» **EXERCISE**: An exact copy of all the data is the expected answer.

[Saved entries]
-- ==== Sys2Proof/Tests/Slice0.lean ====
section
/-! SUPPORT. Tests of one decode or one step each, and a witness for each obligation that has hypotheses. Expected values are
those of spec/95_test_vectors.md (vectors S, V, P) and of the encodings of spec/30_encoding.md rules R91, R93, R98. -/

namespace Sys2Proof.Tests

open Sys2Proof Sys2Proof.Machine

/-- The example configuration of spec/95_test_vectors.md: entries e0, e1, e2 and the sentinel. -/
def exampleSetup : Setup where
  portBase := 0x150
  tagTable := [⟨0x00000001, [0x41, 0x51, 0x50]⟩, ⟨0x12345678, [0x01, 0x02, 0x03, 0x04, 0x05]⟩, ⟨0xCAFEF00D, []⟩]
  tagSentinel := 0xFFFFFFFF

/-- The power-on state of the example configuration, but in state `p`. -/
def inState (p : ProtocolState) : State := { State.attached exampleSetup 0 with state := .named p }

/-- `LINK` with a cursor. -/
def inLink (e : Option Nat) (o : Nat) : State := { inState .link with linkEnt := e, linkOff := o }

/-- A state register that names no state. -/
def inUnnamed (c : Fin 8) : State := { inState .idle with state := .unnamed c }

/-- What `f` shows of the next state, if there is one. -/
def after {α : Type} (o : Host.Outcome State Fault Refusal) (f : State → α) : Option α :=
  match o with
  | .next t => some (f t)
  | .fault _ => none
  | .refused _ => none

/-- One step of `s` on one event. -/
def stepOn (s : State) (e : HostEvent) : Host.Outcome State Fault Refusal := step { s with pending := [e] }

/-! ### Well-formedness: what each check refuses -/

theorem test_wf_refuses_0203 : (Instr.opIllegal0203 0x04).wellFormed = false := by decide
theorem test_wf_refuses_0407 : (Instr.opIllegal0407 0x03).wellFormed = false := by decide
theorem test_wf_refuses_080F : (Instr.opIllegal080F 0x10).wellFormed = false := by decide
theorem test_wf_refuses_101F : (Instr.opIllegal101F 0x0F).wellFormed = false := by decide
theorem test_wf_refuses_203F : (Instr.opIllegal203F 0x40).wellFormed = false := by decide
theorem test_wf_refuses_407F : (Instr.opIllegal407F 0x80).wellFormed = false := by decide
theorem test_wf_refuses_80FF : (Instr.opIllegal80FF 0x7F).wellFormed = false := by decide

/-- A tag twice is refused (20_memory.md rule R82). -/
theorem test_setup_refuses_a_tag_twice :
    ({ exampleSetup with tagTable := [⟨7, [0x01]⟩, ⟨8, []⟩, ⟨7, [0x02]⟩] } : Setup).admissible = false := by decide

/-- The sentinel's tag in the table is refused (20_memory.md rule R82). -/
theorem test_setup_refuses_the_sentinel :
    ({ exampleSetup with tagTable := [⟨7, [0x01]⟩], tagSentinel := 7 } : Setup).admissible = false := by decide

theorem test_setup_admits_the_example : exampleSetup.admissible = true := by decide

» **RESULT OF THE EXERCISE**:
-- ==== Sys2Proof/Tests/Slice0.lean ====
section
/-! SUPPORT. Tests of one decode or one step each, and a witness for each obligation that has hypotheses. Expected values are
those of spec/95_test_vectors.md (vectors S, V, P) and of the encodings of spec/30_encoding.md rules R91, R93, R98. -/

namespace Sys2Proof.Tests

open Sys2Proof Sys2Proof.Machine

/-- The example configuration of spec/95_test_vectors.md: entries e0, e1, e2 and the sentinel. -/
def exampleSetup : Setup where
  portBase := 0x150
  tagTable := [⟨0x00000001, [0x41, 0x51, 0x50]⟩, ⟨0x12345678, [0x01, 0x02, 0x03, 0x04, 0x05]⟩, ⟨0xCAFEF00D, []⟩]
  tagSentinel := 0xFFFFFFFF

/-- The power-on state of the example configuration, but in state `p`. -/
def inState (p : ProtocolState) : State := { State.attached exampleSetup 0 with state := .named p }

/-- `LINK` with a cursor. -/
def inLink (e : Option Nat) (o : Nat) : State := { inState .link with linkEnt := e, linkOff := o }

/-- A state register that names no state. -/
def inUnnamed (c : Fin 8) : State := { inState .idle with state := .unnamed c }

/-- What `f` shows of the next state, if there is one. -/
def after {α : Type} (o : Host.Outcome State Fault Refusal) (f : State → α) : Option α :=
  match o with
  | .next t => some (f t)
  | .fault _ => none
  | .refused _ => none

/-- One step of `s` on one event. -/
def stepOn (s : State) (e : HostEvent) : Host.Outcome State Fault Refusal := step { s with pending := [e] }

/-! ### Well-formedness: what each check refuses -/

theorem test_wf_refuses_0203 : (Instr.opIllegal0203 0x04).wellFormed = false := by decide
theorem test_wf_refuses_0407 : (Instr.opIllegal0407 0x03).wellFormed = false := by decide
theorem test_wf_refuses_080F : (Instr.opIllegal080F 0x10).wellFormed = false := by decide
theorem test_wf_refuses_101F : (Instr.opIllegal101F 0x0F).wellFormed = false := by decide
theorem test_wf_refuses_203F : (Instr.opIllegal203F 0x40).wellFormed = false := by decide
theorem test_wf_refuses_407F : (Instr.opIllegal407F 0x80).wellFormed = false := by decide
theorem test_wf_refuses_80FF : (Instr.opIllegal80FF 0x7F).wellFormed = false := by decide

/-- A tag twice is refused (20_memory.md rule R82). -/
theorem test_setup_refuses_a_tag_twice :
    ({ exampleSetup with tagTable := [⟨7, [0x01]⟩, ⟨8, []⟩, ⟨7, [0x02]⟩] } : Setup).admissible = false := by decide

/-- The sentinel's tag in the table is refused (20_memory.md rule R82). -/
theorem test_setup_refuses_the_sentinel :
    ({ exampleSetup with tagTable := [⟨7, [0x01]⟩], tagSentinel := 7 } : Setup).admissible = false := by decide

theorem test_setup_admits_the_example : exampleSetup.admissible = true := by decide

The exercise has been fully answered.